The project founders believe that long-term research is necessary to bolster semiconductor innovation and ensure the future of US military and industry competitiveness. They state that while short-term programs are suitable for sustaining an evolutionary pace, longer-term efforts are necessary to spur revolutionary advances, especially in light of impending technology constraints.

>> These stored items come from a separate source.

-- ==== Sys2Proof/Laws/KeepUnits.lean ====
section
/-!
SUPPORT. What the operations leave alone: every one keeps the queue of commands, and the bytes of memory or at least their canonical
form (sync unit, members, memory controllers, compute units, data commands and DMA commands).
-/
namespace Sys2Proof.Machine

/-! ### Machine/SyncOps.lean -/

@[simp] theorem State.arriveAt_keeps (s : State) (b : Nat) (q : Nat) :
    (State.arriveAt s b q).pending = s.pending ∧
      (s.ram.wf = true → (State.arriveAt s b q).ram.wf = true) := by
  unfold State.arriveAt; dsimp only
  repeat' (split <;> try (rename_i h; obtain ⟨rfl, -⟩ := Prod.ext_iff.mp h))
  all_goals (refine ⟨?_, ?_⟩; simp [apply_ite State.pending]; intro hw; simp +contextual (maxDischargeDepth := 9) [apply_ite State.ram, apply_ite Mem.wf, hw])

@[simp] theorem State.applyRemote_keeps (s : State) (t : Nat) (inc : Nat) (needRemote : Bool) :
    (State.applyRemote s t inc needRemote).pending = s.pending ∧
      (State.applyRemote s t inc needRemote).ram = s.ram := by
  simp [State.applyRemote, apply_ite State.pending, apply_ite State.ram]

@[simp] theorem State.noteRemoteSeq_keeps (s : State) (src : Nat) (seq : Nat) :
    (State.noteRemoteSeq s src seq).pending = s.pending ∧
      (State.noteRemoteSeq s src seq).ram = s.ram := by
  simp [State.noteRemoteSeq, apply_ite State.pending, apply_ite State.ram]

@[simp] theorem State.remotePlaced_keeps (s : State) (m : Cue) :
    (State.remotePlaced s m).pending = s.pending ∧
      (s.ram.wf = true → (State.remotePlaced s m).ram.wf = true) := by
  refine ⟨?_, fun hw => ?_⟩
  · refine forEach_pending _ _ _ fun q st => ?_
    split <;> simp
  · refine forEach_wf _ _ _ hw fun q st h => ?_
    split <;> simp [h]

@[simp] theorem State.syncRefused_keeps (s : State) (detail : Nat) :
    (State.syncRefused s detail).pending = s.pending ∧
      (State.syncRefused s detail).ram = s.ram := by
  simp [State.syncRefused]

@[simp] theorem State.writeTallyCfg_keeps (s : State) (t : Nat) (v : Nat) :
    (State.writeTallyCfg s t v).pending = s.pending ∧
      (State.writeTallyCfg s t v).ram = s.ram := by
  unfold State.writeTallyCfg; dsimp only
  repeat' (split <;> try (rename_i h; obtain ⟨rfl, -⟩ := Prod.ext_iff.mp h))
  all_goals simp

@[simp] theorem State.writeBarCfg_keeps (s : State) (b : Nat) (v : Nat) :
    (State.writeBarCfg s b v).pending = s.pending ∧
      (State.writeBarCfg s b v).ram = s.ram := by
  unfold State.writeBarCfg; dsimp only
  repeat' (split <;> try (rename_i h; obtain ⟨rfl, -⟩ := Prod.ext_iff.mp h))
  all_goals simp

@[simp] theorem State.armBarrier_keeps (s : State) (b : Nat) :
    (State.armBarrier s b).pending = s.pending ∧
      (State.armBarrier s b).ram = s.ram := by
  simp [State.armBarrier, apply_ite State.pending, apply_ite State.ram]

@[simp] theorem State.disarmBarrier_keeps (s : State) (b : Nat) :
    (State.disarmBarrier s b).pending = s.pending ∧
      (State.disarmBarrier s b).ram = s.ram := by
  simp [State.disarmBarrier, apply_ite State.pending, apply_ite State.ram]

@[simp] theorem State.rearmBarrier_keeps (s : State) (b : Nat) :
    (State.rearmBarrier s b).pending = s.pending ∧
      (State.rearmBarrier s b).ram = s.ram := by
  simp [State.rearmBarrier, apply_ite State.pending, apply_ite State.ram]

@[simp] theorem State.wakeWritten_keeps (s : State) (w : Nat) :
    (State.wakeWritten s w).pending = s.pending ∧
      (State.wakeWritten s w).ram = s.ram := by
  simp [State.wakeWritten, apply_ite State.pending, apply_ite State.ram]

@[simp] theorem State.sendRebars_keeps (s : State) :
    (State.sendRebars s).pending = s.pending ∧
      (State.sendRebars s).ram = s.ram := by
  simp [State.sendRebars, apply_ite State.pending, apply_ite State.ram]

@[simp] theorem State.applyRebar_keeps (s : State) (i : Nat) (p : Img.Pair) (snapshot : DWord) :
    (State.applyRebar s i p snapshot).pending = s.pending ∧
      (s.ram.wf = true → (State.applyRebar s i p snapshot).ram.wf = true) := by
  refine ⟨?_, ?_⟩; simp [State.applyRebar, apply_ite State.pending]; intro hw; simp [State.applyRebar, apply_ite State.ram, apply_ite Mem.wf, hw]

@[simp] theorem State.rebarMisses_keeps (s : State) :
    (State.rebarMisses s).pending = s.pending ∧
      (State.rebarMisses s).ram = s.ram := by
  simp [State.rebarMisses]

@[simp] theorem State.stallCount_keeps (s : State) (q : Nat) :
    (State.stallCount s q).pending = s.pending ∧
      (State.stallCount s q).ram = s.ram := by
  simp [State.stallCount, apply_ite State.pending, apply_ite State.ram]

@[simp] theorem State.timeoutCommand_keeps (s : State) (q : Nat) (x : Inflight) :
    (State.timeoutCommand s q x).pending = s.pending ∧
      (s.ram.wf = true → (State.timeoutCommand s q x).ram.wf = true) := by
  refine ⟨?_, ?_⟩; simp [State.timeoutCommand, apply_ite State.pending]; intro hw; simp [State.timeoutCommand, apply_ite State.ram, apply_ite Mem.wf, hw]

@[simp] theorem State.watchdogExpires_keeps (s : State) (q : Nat) :
    (State.watchdogExpires s q).pending = s.pending ∧
      (s.ram.wf = true → (State.watchdogExpires s q).ram.wf = true) := by
  have h1 := forEach_wf (s.queue q).inflight (fun x st => st.timeoutCommand q x) s
  refine ⟨?_, fun hw => ?_⟩
  · unfold State.watchdogExpires; dsimp only; split <;> simp [State.raiseOn]
  · have h2 := h1 hw fun x st h => (State.timeoutCommand_keeps st q x).2 h
    unfold State.watchdogExpires; dsimp only; split <;> simp [h2]

@[simp] theorem State.dlBeats_keeps (s : State) (n : Nat) :
    (State.dlBeats s n).pending = s.pending ∧
      (State.dlBeats s n).ram = s.ram := by
  simp [State.dlBeats, apply_ite State.pending, apply_ite State.ram]

@[simp] theorem State.dlFires_keeps (s : State) :
    (State.dlFires s).pending = s.pending ∧
      (s.ram.wf = true → (State.dlFires s).ram.wf = true) := by
  refine ⟨?_, fun hw => ?_⟩
  · unfold State.dlFires; dsimp only; split <;> simp
  · unfold State.dlFires; dsimp only; split
    · refine State.raise_wf _ _ _ _ _ _ _ _ ?_ (fun s h => h)
      simp only [State.count_keeps]
      exact forEach_wf _ _ _ hw fun x st h => (State.endHead_keeps st _ _ _).2 h
    · simp [hw]

/-! ### Machine/Sync.lean -/

@[simp] theorem State.waitHead_keeps (s : State) (q : Nat) (idx : Word) (c : BitVec 512) :
    (State.waitHead s q idx c).pending = s.pending ∧
      (s.ram.wf = true → (State.waitHead s q idx c).ram.wf = true) := by
  refine ⟨?_, ?_⟩; simp [State.waitHead, apply_ite State.pending]; intro hw; simp [State.waitHead, apply_ite State.ram, apply_ite Mem.wf, hw]

theorem execWait_keeps (q : Nat) (s : State) :
    ∀ t', execWait q s = .next t' → t'.pending = s.pending ∧ (s.ram.wf = true → t'.ram.wf = true) := by
  intro t h; simp only [execWait, within_next] at h; obtain ⟨-, rfl⟩ := h
  refine ⟨State.runHead_pending _ _ _ _ _ fun s i c => ?_, fun hw => State.runHead_wf _ _ _ _ _ hw fun s i c hw => ?_⟩ <;> (try dsimp only) <;> (repeat' split) <;> simp +contextual (maxDischargeDepth := 9) [*]

@[simp] theorem State.cmdTimeout_keeps (s : State) (q : Nat) :
    (State.cmdTimeout s q).pending = s.pending ∧
      (s.ram.wf = true → (State.cmdTimeout s q).ram.wf = true) := by
  refine ⟨?_, ?_⟩; simp [State.cmdTimeout]; intro hw; simp [State.cmdTimeout, hw]

theorem execWaitTimeout_keeps (q : Nat) (s : State) :
    ∀ t', execWaitTimeout q s = .next t' → t'.pending = s.pending ∧ (s.ram.wf = true → t'.ram.wf = true) := by
  intro t h; simp only [execWaitTimeout, within_next] at h; obtain ⟨-, rfl⟩ := h
  refine ⟨State.runHead_pending _ _ _ _ _ fun s i c => ?_, fun hw => State.runHead_wf _ _ _ _ _ hw fun s i c hw => ?_⟩ <;> (try dsimp only) <;> (repeat' split) <;> simp +contextual (maxDischargeDepth := 9) [*]

theorem execSignal_keeps (q : Nat) (s : State) :
    ∀ t', execSignal q s = .next t' → t'.pending = s.pending ∧ (s.ram.wf = true → t'.ram.wf = true) := by
  intro t h; simp only [execSignal, within_next] at h; obtain ⟨-, rfl⟩ := h
  refine ⟨State.runHead_pending _ _ _ _ _ fun s i c => ?_, fun hw => State.runHead_wf _ _ _ _ _ hw fun s i c hw => ?_⟩ <;> (try dsimp only) <;> (repeat' split) <;> simp +contextual (maxDischargeDepth := 9) [*]

@[simp] theorem State.remoteSend_keeps (s : State) (q : Nat) (idx : Word) (c : BitVec 512) :
    (State.remoteSend s q idx c).pending = s.pending ∧
      (s.ram.wf = true → (State.remoteSend s q idx c).ram.wf = true) := by
  unfold State.remoteSend; dsimp only
  repeat' (split <;> try (rename_i h; obtain ⟨rfl, -⟩ := Prod.ext_iff.mp h))
  all_goals (refine ⟨?_, ?_⟩; simp [apply_ite State.pending]; intro hw; simp +contextual (maxDischargeDepth := 9) [apply_ite State.ram, apply_ite Mem.wf, hw])

theorem execRemoteSignal_keeps (q : Nat) (s : State) :
    ∀ t', execRemoteSignal q s = .next t' → t'.pending = s.pending ∧ (s.ram.wf = true → t'.ram.wf = true) := by
  intro t h; simp only [execRemoteSignal, within_next] at h; obtain ⟨-, rfl⟩ := h
  refine ⟨State.runHead_pending _ _ _ _ _ fun s i c => ?_, fun hw => State.runHead_wf _ _ _ _ _ hw fun s i c hw => ?_⟩ <;> (try dsimp only) <;> (repeat' split) <;> simp +contextual (maxDischargeDepth := 9) [*]

@[simp] theorem State.onRemote_keeps (s : State) (c : Cue) :
    (State.onRemote s c).pending = s.pending ∧
      (State.onRemote s c).ram = s.ram := by
  simp [State.onRemote, apply_ite State.pending, apply_ite State.ram]

theorem execRemoteSignalMsg_keeps (c : Cue) (s : State) :
    ∀ t', execRemoteSignalMsg c s = .next t' → t'.pending = s.pending ∧ t'.ram = s.ram := by
  intro t h; simp only [execRemoteSignalMsg, within_next] at h; obtain ⟨-, rfl⟩ := h; simp

@[simp] theorem State.barAbandoned_keeps (s : State) (q : Nat) (idx : Word) (c : BitVec 512) :
    (State.barAbandoned s q idx c).pending = s.pending ∧
      (s.ram.wf = true → (State.barAbandoned s q idx c).ram.wf = true) := by
  refine ⟨?_, ?_⟩; simp [State.barAbandoned]; intro hw; simp [State.barAbandoned, hw]

theorem execArrive_keeps (q : Nat) (s : State) :
    ∀ t', execArrive q s = .next t' → t'.pending = s.pending ∧ (s.ram.wf = true → t'.ram.wf = true) := by
  intro t h; simp only [execArrive, within_next] at h; obtain ⟨-, rfl⟩ := h
  refine ⟨State.runHead_pending _ _ _ _ _ fun s i c => ?_, fun hw => State.runHead_wf _ _ _ _ _ hw fun s i c hw => ?_⟩ <;> (try dsimp only) <;> (repeat' split) <;> simp +contextual (maxDischargeDepth := 9) [*]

“STARnet will perform longer-term, more broad-based research, with the goal of expanding the knowledge base of the semiconductor industry, [and] researchers at STARnet centers willgenerate ideas for technology solutions,” notes the program literature.

Industry partners gain access to bleeding-edge research subsidized through Department of Defense funding. And while SRC estimates that STARnet research technology likely won’t be commercially viable for at least another 10-15 years, members will be able to sub-license the resulting IP.

STARnet continues the work of the Focus Center Research Program (FCRP), a similar program that has been in place since 1997 but is set to conclude on Jan. 31, 2013.